I have several volunteertomatoes this year. I almost always have several volunteer collards. I missed a few sweet potatoes last fall that overwintered and have taken over several feet of other growing areas.
We have several corn stalks growing out of a big pile of mulch my husband brought home. I would like to use the mulch, but I don't want to move the free corn!
Some of the volunteers are in the way of plants I'd prefer to nurture. But I hate to pull up free plants! So I'm in a quandary about whether to pull them or leave them be?

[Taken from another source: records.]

-- ==== Sys2Proof/Syntax.lean ====
section
/-!
DEFINITION. The commands of the block: one constructor for each row of spec/opcode_table.json, in the table's
order.  A register write carries the master that makes it; an event carries what the outside supplies with it
(a physical reading, received bytes, the outcome of a wait).
-/
namespace Sys2Proof
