-- ==== Sys2Proof/Machine/Bits.lean ====
section
/-!
DEFINITION. Bit-field, sign, saturation and byte-order helpers that every chapter of the spec uses, and the
sparse tables (key and value pairs with strictly rising keys) in which the state holds registers and memories.
-/
namespace Sys2Proof.Machine

/-- Bits [lo+len-1 : lo] of a number. -/
def bits (w lo len : Nat) : Nat := w / 2 ^ lo % 2 ^ len

/-- Bit i of a number as a Bool. -/
def bit (w i : Nat) : Bool := bits w i 1 == 1

/-- The number of a Bool: 1 or 0. -/
def b2n (b : Bool) : Nat := if b then 1 else 0

/-- The word with its bits [lo+len-1 : lo] replaced by the low `len` bits of `v`. -/
def setBits (w : Word) (lo len v : Nat) : Word :=
  BitVec.ofNat 32 (w.toNat % 2 ^ lo + (v % 2 ^ len) * 2 ^ lo + w.toNat / 2 ^ (lo + len) * 2 ^ (lo + len))

/-- The signed value of the low `n` bits of a number, two's complement. -/
def sext (n v : Nat) : Int :=
  if v % 2 ^ n < 2 ^ (n - 1) then (v % 2 ^ n : Int) else (v % 2 ^ n : Int) - 2 ^ n

/-- The low `n` bits of an integer, two's complement. -/
def trunc (n : Nat) (v : Int) : Nat := (v % (2 ^ n : Int)).toNat

/-- An integer limited to the signed range of `n` bits. -/
def satS (n : Nat) (v : Int) : Int := max (-(2 ^ (n - 1) : Int)) (min v (2 ^ (n - 1) - 1))

/-- An integer limited to a range. -/
def clampI (lo hi v : Int) : Int := max lo (min v hi)

/-- The nearest integer to a quotient, ties away from zero (R266, R282). -/
def roundDiv (n : Int) (d : Nat) : Int :=
  if 0 ≤ n then (2 * n + d) / (2 * d) else -((-2 * n + d) / (2 * d))

/-- A number stored clamped into a range ("stored clamped into that range"). -/
def clampN (lo hi v : Nat) : Nat := max lo (min v hi)

/-- A saturating count of `n` bits, one up. -/
def satInc (n v : Nat) : Nat := min (v + 1) (2 ^ n - 1)

/-- A saturating count of `n` bits, `k` up. -/
def satAdd (n v k : Nat) : Nat := min (v + k) (2 ^ n - 1)

/-- A wrapping count of `n` bits, one up. -/
def wrapInc (n v : Nat) : Nat := (v + 1) % 2 ^ n

/-- The four bytes of a word, least significant first (R12). -/
def wordBytes (w : Word) : List Byte :=
  [w.extractLsb' 0 8, w.extractLsb' 8 8, w.extractLsb' 16 8, w.extractLsb' 24 8]

/-- The `n` low bytes of a number, least significant first. -/
def leBytes : Nat → Nat → List Byte
  | 0, _ => []
  | n + 1, v => BitVec.ofNat 8 v :: leBytes n (v / 256)

/-- The number whose bytes are given least significant first. -/
def leNat : List Byte → Nat
  | [] => 0
  | b :: bs => b.toNat + 256 * leNat bs

/-- The number whose bytes are given most significant first. -/
def beNat (bs : List Byte) : Nat := leNat bs.reverse

/-- Bytes grouped four by four into little-endian words; a short last group is padded with zeros. -/
def leWords : List Byte → List Word
  | a :: b :: c :: d :: r => BitVec.ofNat 32 (leNat [a, b, c, d]) :: leWords r
  | [] => []
  | r => [BitVec.ofNat 32 (leNat r)]

/-- The lowest index below `n` at which a predicate holds. -/
def findIdx? (p : Nat → Bool) (n : Nat) : Option Nat := (List.range n).find? p

/-- The number of set bits below bit `n`. -/
def popCount (w n : Nat) : Nat := ((List.range n).filter (bit w)).length

/-- The value at a key of a sparse table. -/
def aget {α : Type} : List (Nat × α) → Nat → Option α
  | [], _ => none
  | (k, v) :: r, x => if k = x then some v else aget r x

/-- The table with the value at a key set, its keys still rising. -/
def aput {α : Type} : List (Nat × α) → Nat → α → List (Nat × α)
  | [], x, v => [(x, v)]
  | (k, w) :: r, x, v =>
    if x < k then (x, v) :: (k, w) :: r
    else if x = k then (x, v) :: r
    else (k, w) :: aput r x v

/-- The table without a key. -/
def adel {α : Type} : List (Nat × α) → Nat → List (Nat × α)
  | [], _ => []
  | (k, v) :: r, x => if k = x then adel r x else (k, v) :: adel r x

/-- Every key of the table lies above `lo` and the keys rise strictly. -/
def asortedFrom {α : Type} : Option Nat → List (Nat × α) → Bool
  | _, [] => true
  | none, (k, _) :: r => asortedFrom (some k) r
  | some lo, (k, _) :: r => decide (lo < k) && asortedFrom (some k) r

/-- The keys of a sparse table rise strictly. -/
def asorted {α : Type} (l : List (Nat × α)) : Bool := asortedFrom none l

end Sys2Proof.Machine
end

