/-- The fields of the fb page after its header. -/
def fbFields : List Fld :=
  [FB_STATE.OUT, FB_STATE.FROZEN, FB_STATE.RELEASED, FB_STATE.SHEET, FB_MEM_HV, FB_MEM_MIR, FB_MEM_ECC,
    FB_MEM_INIT, FB_LL_CLASH_LO, FB_LL_CLASH_HI, FB_LL_NULL_LO, FB_LL_NULL_HI, FB_WT_HALT_LO, FB_WT_HALT_HI, FB_ECC_COUNT.UNC, FB_ECC_COUNT.CORR, FB_MIRROR_DROP, FB_SCRUB.PASSES, FB_SCRUB.PERIOD, FB_SCRUB.EN] ++
  [FB_CTRL.CNT_CLR]

/-- The fields of the asec page after its header. -/
def asecFields : List Fld :=
  [AS_MUTE, AS_CELL_ERR, AS_GAIN_OVR.OVR, AS_GAIN_OVR.CODE, AS_LOOP_LIVE.OVER, AS_LOOP_LIVE.UNDER, AS_LOOP_EVT,
    AS_PIN_TRIP.VOUT, AS_PIN_TRIP.SHUNT, AS_PIN_RESTORE, AS_CLAMP, AS_COUNTS.MUTES, AS_COUNTS.TRIPS, AS_PMODE_LO, AS_PMODE_HI]

/-- The fields of the cv page after its header. -/
def cvFields : List Fld :=
  [CV_SCAN_MASK, CV_TRIG.DELAY, CV_TRIG.SEL, CV_TRIG.MODE, CV_SCAN.BUSY, CV_SCAN.START, CV_BLOCK.INJ_EVT,
    CV_BLOCK.EVT, CV_BLOCK.SCANS, CV_STATUS.PENDING_INJ, CV_STATUS.INJ_QUEUE, CV_STATUS.CAL_POS, CV_STATUS.CAL_DEGRADED, CV_STATUS.CAL_PENDING, CV_STATUS.FG_RUNNING, CV_STATUS.SCANNING, CV_CAL_CTRL.FG_START, CV_CAL_CTRL.BG_EN, CV_CAL_CTRL.INTERVAL, CV_CAL_LIMIT.SKEW] ++
  [CV_CAL_LIMIT.GAIN, CV_CAL_LIMIT.OFS, CV_SLICE_STATE.S, CV_COUNTS0.LOST, CV_COUNTS0.MISSED, CV_COUNTS1.INJ_DROPS,
    CV_COUNTS1.CAL_FAILS, CV_COUNTS1.BG_CALS, CV_INJ_SW.GO, CV_INJ_SW.CHAN, CV_INJ.DELAY, CV_INJ.EN, CV_INJ.KIND, CV_INJ.SEL, CV_INJ.CHAN, CV_INJ_LAST, CV_INJ_TIME_LO, CV_INJ_TIME_HI, CV_DIAG_CTRL.GO, CV_DIAG_CTRL.BUSY] ++
  [CV_DIAG_CTRL.PASS, CV_DIAG_CTRL.ABORTED, CV_DIAG_CTRL.DAC, CV_DIAG_CTRL.MODE, CV_DIAG_CTRL.CHAN,
    CV_DIAG_EXPECT.TOL, CV_DIAG_EXPECT.CODE, CV_DIAG_RESULT.OPEN, CV_DIAG_RESULT.FORCED, CV_CORR_APPLY.GO, CV_CAL_COMMIT.GO, CV_CAL_COMMIT.SLICE, CV_PHASE, CV_LADDER_NEG, CV_LADDER_POS, CV_FG_TIME, CV_SOFF, CV_SGAIN, CV_SSKEW, CV_SSTAT.FAILS] ++
  [CV_SSTAT.CALS, CV_COFF, CV_CGAIN, CV_CAP_NEG, CV_CAP_ZERO, CV_CAP_POS, CV_CAP_SKEW, CV_CAP_VALID]

/-- The fields of the fc page after its header. -/
def fcFields : List Fld :=
  [FC_PRESENT, FC_EVT_STATUS, FC_CTL.EN, FC_CTL.M2, FC_CTL.ORDER, FC_CTL.PRESET, FC_CTL.DECIM, FC_SRC.WIDE,
    FC_SRC.KIND, FC_SRC.CV, FC_SRC.NUM, FC_SHIFT.AUTO, FC_SHIFT.SHIFT, FC_GROWTH.S, FC_GROWTH.PRE, FC_GROWTH.G, FC_THR0, FC_HYST0, FC_THR1, FC_HYST1] ++
  [FC_THRCTL.STATE1, FC_THRCTL.STATE0, FC_THRCTL.EDGE1, FC_THRCTL.EDGE0, FC_LAST, FC_LAST_TIME_LO, FC_LAST_TIME_HI,
    FC_COUNTS.INVALID_LEFT, FC_COUNTS.LOST, FC_COUNTS2.EVT_LOST, FC_COUNTS2.OUTPUTS]

/-- The fields of the cp page after its header. -/
def cpFields : List Fld :=
  [CP_PRESENT, CP_LEVEL_LO.L, CP_LEVEL_HI.L, CP_SNAP.EN, CP_SNAP.ON_CHANGE, CP_SNAP.TM, CP_SNAP_LOST, CP_CFG.EN,
    CP_CFG.PRESS, CP_CFG.DIV, CP_CFG.HYST, CP_THR.HI, CP_THR.LO, CP_STATUS.TICKS, CP_STATUS.HI_CROSSED, CP_STATUS.LO_CROSSED, CP_STATUS.MUTED, CP_STATUS.SETTLED, CP_STATUS.LEVEL]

What is your personal preference for volunteers? Keep? Transplant? Put in the compost heap? Share your philosophy and experiences.
I have had volunteer tomatoes. They were fun! I put them in mini greenhouses, and I even got a few tasty cherry tomatoes before the frost.
I guess I am envious. Volunteer sweet potatoes? Hook me up. You have a great, long growing season. Ours is 4 months, maximum, between seeds-in-the-ground to a killing frost. But at our higher latitude, we have many more hours of daylight during the summer.
Back to the point, though: if we have volunteers that are interfering with our food crops, off with their heads. If they can flower and feedbees in the interim, they get a reprieve. It is temporary.
When people are envious of my long growing season, I have to remind them of our AWFUL insect pressure. And the humidity keeps our temps sauna-like--Our dewpoint this afternoon was 72 degrees...oppressive!
But back to the volunteers...I suppose our opinions are similar. Keep what's good, compost something that's intruding on other, more desirable crops.
I hope to get my BB for the volunteer plants soon. I can't count the sweet potatoes, as they were merely forgotten from last year. But I did find a volunteer squash of yet unknown variety I could count with the tomatoes and collards.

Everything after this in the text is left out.